(0) Obligation:
Q restricted rewrite system:
The TRS R consists of the following rules:
not(true) → false
not(false) → true
odd(0) → false
odd(s(x)) → not(odd(x))
+(x, 0) → x
+(x, s(y)) → s(+(x, y))
+(s(x), y) → s(+(x, y))
Q is empty.
(1) Overlay + Local Confluence (EQUIVALENT transformation)
The TRS is overlay and locally confluent. By [NOC] we can switch to innermost.
(2) Obligation:
Q restricted rewrite system:
The TRS R consists of the following rules:
not(true) → false
not(false) → true
odd(0) → false
odd(s(x)) → not(odd(x))
+(x, 0) → x
+(x, s(y)) → s(+(x, y))
+(s(x), y) → s(+(x, y))
The set Q consists of the following terms:
not(true)
not(false)
odd(0)
odd(s(x0))
+(x0, 0)
+(x0, s(x1))
+(s(x0), x1)
(3) DependencyPairsProof (EQUIVALENT transformation)
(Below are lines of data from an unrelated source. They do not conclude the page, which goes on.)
-- ==== Sys2Proof/Laws/State.lean ====
section
/-! SUPPORT. One lemma per field of State for each named update, so that no proof unfolds an update. -/

namespace Sys2Proof.Machine

variable (s : State)

@[simp] theorem State.setErrCmd_eng : s.setErrCmd.eng = s.eng := rfl
@[simp] theorem State.setErrCmd_done : s.setErrCmd.done = s.done := rfl
@[simp] theorem State.setErrCmd_errCmd : s.setErrCmd.errCmd = true := rfl
@[simp] theorem State.setErrCmd_errLen : s.setErrCmd.errLen = s.errLen := rfl
@[simp] theorem State.setErrCmd_errBusy : s.setErrCmd.errBusy = s.errBusy := rfl
@[simp] theorem State.setErrCmd_irqEn : s.setErrCmd.irqEn = s.irqEn := rfl
@[simp] theorem State.setErrCmd_dest : s.setErrCmd.dest = s.dest := rfl
@[simp] theorem State.setErrCmd_src : s.setErrCmd.src = s.src := rfl
@[simp] theorem State.setErrCmd_options : s.setErrCmd.options = s.options := rfl
@[simp] theorem State.setErrCmd_code : s.setErrCmd.code = s.code := rfl
@[simp] theorem State.setErrCmd_ilen : s.setErrCmd.ilen = s.ilen := rfl
@[simp] theorem State.setErrCmd_out : s.setErrCmd.out = s.out := rfl
@[simp] theorem State.setErrCmd_crcByte : s.setErrCmd.crcByte = s.crcByte := rfl
@[simp] theorem State.setErrCmd_crc32 : s.setErrCmd.crc32 = s.crc32 := rfl
@[simp] theorem State.setErrCmd_ibuf : s.setErrCmd.ibuf = s.ibuf := rfl
@[simp] theorem State.setErrCmd_schedule : s.setErrCmd.schedule = s.schedule := rfl
@[simp] theorem State.setErrCmd_trace : s.setErrCmd.trace = s.trace := rfl

@[simp] theorem State.setErrLen_eng : s.setErrLen.eng = s.eng := rfl
@[simp] theorem State.setErrLen_done : s.setErrLen.done = s.done := rfl
@[simp] theorem State.setErrLen_errCmd : s.setErrLen.errCmd = s.errCmd := rfl
@[simp] theorem State.setErrLen_errLen : s.setErrLen.errLen = true := rfl
@[simp] theorem State.setErrLen_errBusy : s.setErrLen.errBusy = s.errBusy := rfl
@[simp] theorem State.setErrLen_irqEn : s.setErrLen.irqEn = s.irqEn := rfl
@[simp] theorem State.setErrLen_dest : s.setErrLen.dest = s.dest := rfl
@[simp] theorem State.setErrLen_src : s.setErrLen.src = s.src := rfl
@[simp] theorem State.setErrLen_options : s.setErrLen.options = s.options := rfl
@[simp] theorem State.setErrLen_code : s.setErrLen.code = s.code := rfl
@[simp] theorem State.setErrLen_ilen : s.setErrLen.ilen = s.ilen := rfl
@[simp] theorem State.setErrLen_out : s.setErrLen.out = s.out := rfl
@[simp] theorem State.setErrLen_crcByte : s.setErrLen.crcByte = s.crcByte := rfl
@[simp] theorem State.setErrLen_crc32 : s.setErrLen.crc32 = s.crc32 := rfl
@[simp] theorem State.setErrLen_ibuf : s.setErrLen.ibuf = s.ibuf := rfl
@[simp] theorem State.setErrLen_schedule : s.setErrLen.schedule = s.schedule := rfl
@[simp] theorem State.setErrLen_trace : s.setErrLen.trace = s.trace := rfl

@[simp] theorem State.setErrBusy_eng : s.setErrBusy.eng = s.eng := rfl
@[simp] theorem State.setErrBusy_done : s.setErrBusy.done = s.done := rfl
@[simp] theorem State.setErrBusy_errCmd : s.setErrBusy.errCmd = s.errCmd := rfl
@[simp] theorem State.setErrBusy_errLen : s.setErrBusy.errLen = s.errLen := rfl
@[simp] theorem State.setErrBusy_errBusy : s.setErrBusy.errBusy = true := rfl
@[simp] theorem State.setErrBusy_irqEn : s.setErrBusy.irqEn = s.irqEn := rfl
@[simp] theorem State.setErrBusy_dest : s.setErrBusy.dest = s.dest := rfl
@[simp] theorem State.setErrBusy_src : s.setErrBusy.src = s.src := rfl
@[simp] theorem State.setErrBusy_options : s.setErrBusy.options = s.options := rfl
@[simp] theorem State.setErrBusy_code : s.setErrBusy.code = s.code := rfl
@[simp] theorem State.setErrBusy_ilen : s.setErrBusy.ilen = s.ilen := rfl
@[simp] theorem State.setErrBusy_out : s.setErrBusy.out = s.out := rfl
@[simp] theorem State.setErrBusy_crcByte : s.setErrBusy.crcByte = s.crcByte := rfl
@[simp] theorem State.setErrBusy_crc32 : s.setErrBusy.crc32 = s.crc32 := rfl
@[simp] theorem State.setErrBusy_ibuf : s.setErrBusy.ibuf = s.ibuf := rfl
@[simp] theorem State.setErrBusy_schedule : s.setErrBusy.schedule = s.schedule := rfl
@[simp] theorem State.setErrBusy_trace : s.setErrBusy.trace = s.trace := rfl

@[simp] theorem State.record_eng (c : BusCycle) : (s.record c).eng = s.eng := rfl
@[simp] theorem State.record_done (c : BusCycle) : (s.record c).done = s.done := rfl
@[simp] theorem State.record_errCmd (c : BusCycle) : (s.record c).errCmd = s.errCmd := rfl
@[simp] theorem State.record_errLen (c : BusCycle) : (s.record c).errLen = s.errLen := rfl
@[simp] theorem State.record_errBusy (c : BusCycle) : (s.record c).errBusy = s.errBusy := rfl
@[simp] theorem State.record_irqEn (c : BusCycle) : (s.record c).irqEn = s.irqEn := rfl
@[simp] theorem State.record_dest (c : BusCycle) : (s.record c).dest = s.dest := rfl
@[simp] theorem State.record_src (c : BusCycle) : (s.record c).src = s.src := rfl
@[simp] theorem State.record_options (c : BusCycle) : (s.record c).options = s.options := rfl
@[simp] theorem State.record_code (c : BusCycle) : (s.record c).code = s.code := rfl
@[simp] theorem State.record_ilen (c : BusCycle) : (s.record c).ilen = s.ilen := rfl
@[simp] theorem State.record_out (c : BusCycle) : (s.record c).out = s.out := rfl
@[simp] theorem State.record_crcByte (c : BusCycle) : (s.record c).crcByte = s.crcByte := rfl
@[simp] theorem State.record_crc32 (c : BusCycle) : (s.record c).crc32 = s.crc32 := rfl
@[simp] theorem State.record_ibuf (c : BusCycle) : (s.record c).ibuf = s.ibuf := rfl
@[simp] theorem State.record_schedule (c : BusCycle) : (s.record c).schedule = s.schedule := rfl
@[simp] theorem State.record_trace (c : BusCycle) : (s.record c).trace = c :: s.trace := rfl

@[simp] theorem resetBlock_eng : (resetBlock s).eng = State.reset.eng := rfl
@[simp] theorem resetBlock_done : (resetBlock s).done = State.reset.done := rfl
@[simp] theorem resetBlock_errCmd : (resetBlock s).errCmd = State.reset.errCmd := rfl
@[simp] theorem resetBlock_errLen : (resetBlock s).errLen = State.reset.errLen := rfl
@[simp] theorem resetBlock_errBusy : (resetBlock s).errBusy = State.reset.errBusy := rfl
@[simp] theorem resetBlock_irqEn : (resetBlock s).irqEn = State.reset.irqEn := rfl
@[simp] theorem resetBlock_dest : (resetBlock s).dest = State.reset.dest := rfl
@[simp] theorem resetBlock_src : (resetBlock s).src = State.reset.src := rfl
@[simp] theorem resetBlock_options : (resetBlock s).options = State.reset.options := rfl
@[simp] theorem resetBlock_code : (resetBlock s).code = State.reset.code := rfl
@[simp] theorem resetBlock_ilen : (resetBlock s).ilen = State.reset.ilen := rfl
@[simp] theorem resetBlock_out : (resetBlock s).out = State.reset.out := rfl
@[simp] theorem resetBlock_crcByte : (resetBlock s).crcByte = State.reset.crcByte := rfl
@[simp] theorem resetBlock_crc32 : (resetBlock s).crc32 = State.reset.crc32 := rfl
@[simp] theorem resetBlock_ibuf : (resetBlock s).ibuf = State.reset.ibuf := rfl
@[simp] theorem resetBlock_schedule : (resetBlock s).schedule = s.schedule := rfl
@[simp] theorem resetBlock_trace : (resetBlock s).trace = s.trace := rfl

@[simp] theorem statusW1C_eng (d : Word) : (statusW1C d s).eng = s.eng := rfl
@[simp] theorem statusW1C_done (d : Word) : (statusW1C d s).done = (s.done && !d.getLsbD 1) := rfl
@[simp] theorem statusW1C_errCmd (d : Word) : (statusW1C d s).errCmd = (s.errCmd && !d.getLsbD 2) := rfl
@[simp] theorem statusW1C_errLen (d : Word) : (statusW1C d s).errLen = (s.errLen && !d.getLsbD 3) := rfl
@[simp] theorem statusW1C_errBusy (d : Word) : (statusW1C d s).errBusy = (s.errBusy && !d.getLsbD 4) := rfl
@[simp] theorem statusW1C_irqEn (d : Word) : (statusW1C d s).irqEn = s.irqEn := rfl
@[simp] theorem statusW1C_dest (d : Word) : (statusW1C d s).dest = s.dest := rfl
@[simp] theorem statusW1C_src (d : Word) : (statusW1C d s).src = s.src := rfl
@[simp] theorem statusW1C_options (d : Word) : (statusW1C d s).options = s.options := rfl
@[simp] theorem statusW1C_code (d : Word) : (statusW1C d s).code = s.code := rfl
@[simp] theorem statusW1C_ilen (d : Word) : (statusW1C d s).ilen = s.ilen := rfl
@[simp] theorem statusW1C_out (d : Word) : (statusW1C d s).out = s.out := rfl
@[simp] theorem statusW1C_crcByte (d : Word) : (statusW1C d s).crcByte = s.crcByte := rfl
@[simp] theorem statusW1C_crc32 (d : Word) : (statusW1C d s).crc32 = s.crc32 := rfl
@[simp] theorem statusW1C_ibuf (d : Word) : (statusW1C d s).ibuf = s.ibuf := rfl
@[simp] theorem statusW1C_schedule (d : Word) : (statusW1C d s).schedule = s.schedule := rfl
@[simp] theorem statusW1C_trace (d : Word) : (statusW1C d s).trace = s.trace := rfl

@[simp] theorem State.carried_eng (r : List Move) (c : BusCycle) : (s.carried r c).eng = s.eng := rfl
@[simp] theorem State.carried_done (r : List Move) (c : BusCycle) : (s.carried r c).done = s.done := rfl
@[simp] theorem State.carried_errCmd (r : List Move) (c : BusCycle) : (s.carried r c).errCmd = s.errCmd := rfl
@[simp] theorem State.carried_errLen (r : List Move) (c : BusCycle) : (s.carried r c).errLen = s.errLen := rfl
@[simp] theorem State.carried_errBusy (r : List Move) (c : BusCycle) : (s.carried r c).errBusy = s.errBusy := rfl
@[simp] theorem State.carried_irqEn (r : List Move) (c : BusCycle) : (s.carried r c).irqEn = s.irqEn := rfl
@[simp] theorem State.carried_dest (r : List Move) (c : BusCycle) : (s.carried r c).dest = s.dest := rfl
@[simp] theorem State.carried_src (r : List Move) (c : BusCycle) : (s.carried r c).src = s.src := rfl
@[simp] theorem State.carried_options (r : List Move) (c : BusCycle) : (s.carried r c).options = s.options := rfl
@[simp] theorem State.carried_code (r : List Move) (c : BusCycle) : (s.carried r c).code = s.code := rfl
@[simp] theorem State.carried_ilen (r : List Move) (c : BusCycle) : (s.carried r c).ilen = s.ilen := rfl
@[simp] theorem State.carried_out (r : List Move) (c : BusCycle) : (s.carried r c).out = s.out := rfl
@[simp] theorem State.carried_crcByte (r : List Move) (c : BusCycle) : (s.carried r c).crcByte = s.crcByte := rfl
@[simp] theorem State.carried_crc32 (r : List Move) (c : BusCycle) : (s.carried r c).crc32 = s.crc32 := rfl
@[simp] theorem State.carried_ibuf (r : List Move) (c : BusCycle) : (s.carried r c).ibuf = s.ibuf := rfl
@[simp] theorem State.carried_schedule (r : List Move) (c : BusCycle) : (s.carried r c).schedule = r := rfl
@[simp] theorem State.carried_trace (r : List Move) (c : BusCycle) : (s.carried r c).trace = c :: s.trace := rfl

end Sys2Proof.Machine
end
Using Dependency Pairs [AG00,LPAR04] we result in the following initial DP problem.
(4) Obligation:
Q DP problem:
The TRS P consists of the following rules:
ODD(s(x)) → NOT(odd(x))
ODD(s(x)) → ODD(x)
+1(x, s(y)) → +1(x, y)
+1(s(x), y) → +1(x, y)
The TRS R consists of the following rules:
not(true) → false
not(false) → true
odd(0) → false
odd(s(x)) → not(odd(x))
+(x, 0) → x
+(x, s(y)) → s(+(x, y))
+(s(x), y) → s(+(x, y))
The set Q consists of the following terms:
not(true)
not(false)
odd(0)
odd(s(x0))
+(x0, 0)
+(x0, s(x1))
+(s(x0), x1)
We have to consider all minimal (P,Q,R)-chains.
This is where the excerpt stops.